バスケットボールBリーグの古川COO(Bリーグ提供)
バスケットボールBリーグの古川COO(Bリーグ提供)

◆古川宏一郎(ふるかわ・こういちろう) 1975年(昭50)5月11日生まれ。上智大卒業後、2000年にノキア・ジャパン入社。04年に日産自動車に移り、17年よりサッカーJリーグの横浜F・マリノス社長を務めた。19年9月のBリーグ業務執行理事就任を経て、20年1月より同代表理事COO。

■ハンドボール

ハンドボールは「臨機応変な対応」で日本リーグを開催している。開幕はアリーナ競技のトップを切って8月29日。新型コロナ禍が続く中で「見切り発車」と不安視もされたが、日本リーグ機構(JHL)は「ハンドボールを止めるわけにはいかない」(家永昌樹GM)と決断した理由を説明した。

各会場ごとにガイドラインに沿って対策を徹底。自治体の感染状況や会場の状況によって、観客対応を無観客から通常まで4段階に分けている。開幕日の男女計9試合は、無観客が5、観客数制限が3。1試合は感染拡大に危機感を持っているチームからの申し出によって延期となった。

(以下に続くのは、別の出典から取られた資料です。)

/-! ### A copy to an engine that does not exist (R126, R130)

`State.copies` holds engine numbers that nothing bounds, and the statements about frames ask nothing of it. The register
windows of the engines lie 0x10000 apart from 0x2_0000_0000 on (R130), so the window of a number far above 67 lies on the
frame/tick unit's registers, and the copy's `VE_SAT` becomes `FT_STATUS.STATE`. Every boundary that completes the copies under
way then leaves the unit in a state that the statements do not allow. -/

/-- The number whose `VE_SAT` has the address of `FT_STATUS`. -/
def strayEngine : Nat := (Rg.FT_STATUS_STATE.addr - (Rg.VE_SAT 0).addr) / 0x10000

/-- The unit is LOCKED, and a copy of slot 0 from engine 0, whose `VE_SAT` is 5, to `strayEngine` is under way. -/
def strayCopy (fs : List (Fld × Nat)) (ft : FrameTick) : State :=
  { stateWith ((Rg.FT_STATUS_STATE, 4) :: (Rg.VE_SAT 0, 5) :: fs) with
    ft := ft, copies := [⟨0, 0, strayEngine, .command⟩] }

/-- Refutes O11: REF_LOSS in LOCKED completes the copies under way after it has entered UNLOCKED, and one to `strayEngine`
leaves `FT_STATUS.STATE` at 5. -/
theorem not_lockSequenceFollowsR16 : ¬ Obligations.LockSequenceFollowsR16 := by
  unfold Obligations.LockSequenceFollowsR16
  rintro ⟨-, -, -, -, -, -, -, -, -, -, -, -, refLossLocked, -⟩
  obtain ⟨hunlocked, -⟩ := (refLossLocked (strayCopy [] {}) (by decide) (by decide)).nextOf
  have hstate : (nextOf .refLoss (strayCopy [] {})).get Rg.FT_STATUS_STATE = 5 := by decide +kernel
  exact absurd (hstate.symm.trans hunlocked) (by decide)

/-- Refutes O12: the crossing that ends a position without its marker raises SYNC_LOST, and with RELOCK_EN enters SEEKING;
the copies under way complete after that, and one to `strayEngine` leaves `FT_STATUS.STATE` at 5. -/
theorem not_markersAndCrossingsFollowR39 : ¬ Obligations.MarkersAndCrossingsFollowR39 := by
  unfold Obligations.MarkersAndCrossingsFollowR39
  rintro ⟨-, -, -, -, -, missing, -⟩
  let s := strayCopy [(Rg.FT_CTRL_RELOCK_EN, 1), (Rg.FT_SYNC_MISS_LIMIT, 1)] { cross := 1, crossOpen := true }
  obtain ⟨-, -, relocks⟩ := missing s (by decide) (by decide) (by decide) (by decide) (by decide)
  obtain ⟨-, -, hseeking, -⟩ := (relocks (by decide) (by decide) (by decide)).nextOf
  have hstate : (nextOf .crossingTick s).get Rg.FT_STATUS_STATE = 5 := by decide +kernel
  exact absurd (hstate.symm.trans hseeking) (by decide)

/-- Refutes O13: FRAME_TICK completes the copies under way first, and one to `strayEngine` leaves `FT_STATUS.STATE` at 5,
so the unit is not LOCKED after it. -/
theorem not_frameTickRotatesTheBuffers : ¬ Obligations.FrameTickRotatesTheBuffers := by
  unfold Obligations.FrameTickRotatesTheBuffers
  rintro ⟨rotates, -⟩
  let s := strayCopy [(Rg.FT_CFG_F_M1, 0)] { phase := 5, inFrame := 1 }
  obtain ⟨-, -, -, -, -, -, -, -, -, hlocked, -⟩ :=
    (rotates s (by decide) (by decide) (by decide) (by decide)).nextOf
  have hlost : (nextOf .frameTick s).locked = false := by decide +kernel
  exact absurd (hlost.symm.trans hlocked) (by decide)

/-! ### A checkpoint corrects the masks that it sends (R113, R120) -/

/-- The lean programs are in force and slot 2 alone is lean, so the checkpoints of slots 2 and 5 began at cc 0, and only slot 2
starts (R120, R442). Group 0 of mask m1 of engine 5, which serves slot 5, holds a single-bit error. -/
def leanCheckpoint : State :=
  { stateWith [(Rg.FT_STATUS_STATE, 4), (Rg.DD_LEAN_LO, 2 ^ 2)] with
    ft := { frames := 1, evalRun := true, starts := [2] },
    dd := { lean := true },
    chks := [(2, some ⟨2, 0, false, 0, false⟩), (5, some ⟨5, 0, false, 0, false⟩)],
    engines := [(5, { stErr := [(1024, false)] })] }

/-- Refutes O14: at cc 96 the checkpoint of engine 5 has been sent, and reading the mask group that holds a single-bit error
has corrected it (R113), though no slot that engine 5 serves starts. -/
theorem not_framePhasesFollowR21 : ¬ Obligations.FramePhasesFollowR21 := by
  unfold Obligations.FramePhasesFollowR21
  rintro ⟨-, -, programStart, -⟩
  obtain ⟨-, -, -, -, -, -, -, -, -, -, -, others⟩ :=
    (programStart leanCheckpoint 2 2 (by decide) (by decide) (by decide) (by decide) (by decide) (by decide) (by decide)
      (by decide) (by decide) (by decide) (by decide)).nextOf
  have hsame : (nextOf .frameProgramStart leanCheckpoint).eng 5 = leanCheckpoint.eng 5 := others 5 (by decide)
  have hcorrected : ((nextOf .frameProgramStart leanCheckpoint).eng 5).stErr = [] := by decide +kernel
  have herror : (leanCheckpoint.eng 5).stErr = [(1024, false)] := by decide
  exact absurd (hcorrected.symm.trans ((congrArg Engine.stErr hsame).trans herror)) (by decide)

/-! ### A fenced core's last PC is known in the mc of its fence only (R327, R336) -/

/-- Core 2 of the Triad was fenced in this mc, and its last retired PC is known; the voted Triad stands at offset 0x100 of
local memory, whose line stands in its line buffer. -/
def fencedTriad : State :=
  { stateWith [(Rg.VT_STATUS_STATE, 1), (Rg.VT_STATUS_FENCED_CORE, 2)] with
    engines := [(triadNo, { run := true, pc := 0x100, lineBuf := some 0x4000004, caps := rootCaps })],
    triad := { awayPc := some 0xFC } }

/-- Refutes O33: an instruction that retires on the Triad makes the last PC of the core out of the vote unknown, so FEND
on the Triad changes more than its core, its event counters and the interval of its tagging. -/
theorem not_fendTrapAndReleaseFollowTheSpec : ¬ Obligations.FendTrapAndReleaseFollowTheSpec := by
  unfold Obligations.FendTrapAndReleaseFollowTheSpec
  rintro ⟨-, triadFend, -⟩
  obtain ⟨⟨honly, -⟩, -⟩ := (triadFend fencedTriad ⟨0, 0, 0⟩ 0 (by decide) (by decide) (by decide)).nextOf
  have hkept : (nextOf (.fend .triad ⟨0, 0, 0⟩ 0) fencedTriad).triad = fencedTriad.triad := by rw [honly]
  have hdropped : (nextOf (.fend .triad ⟨0, 0, 0⟩ 0) fencedTriad).triad.awayPc = none := by decide +kernel
  have hknown : fencedTriad.triad.awayPc = some 0xFC := rfl
  exact absurd (hdropped.symm.trans ((congrArg Triad.awayPc hkept).trans hknown)) (by decide)

end Sys2Proof.Machine
end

無観客の試合が多い中、ファン対応として本格スタートしたのがJHLによるネット中継。全試合が「JHLtv」でライブ配信されている。試合ごとの細かな対応とネット中継が、コロナ下のリーグを支えている。

◆今季の日本ハンドボールリーグ 8月29日に男子11チーム、女子9チームで開幕。レギュラーシーズンは21年2月末まで行われ、男女共に2回戦総当たりのリーグ戦。その後、3月に各上位4チームによるプレーオフを東京・駒沢体育館で開催する。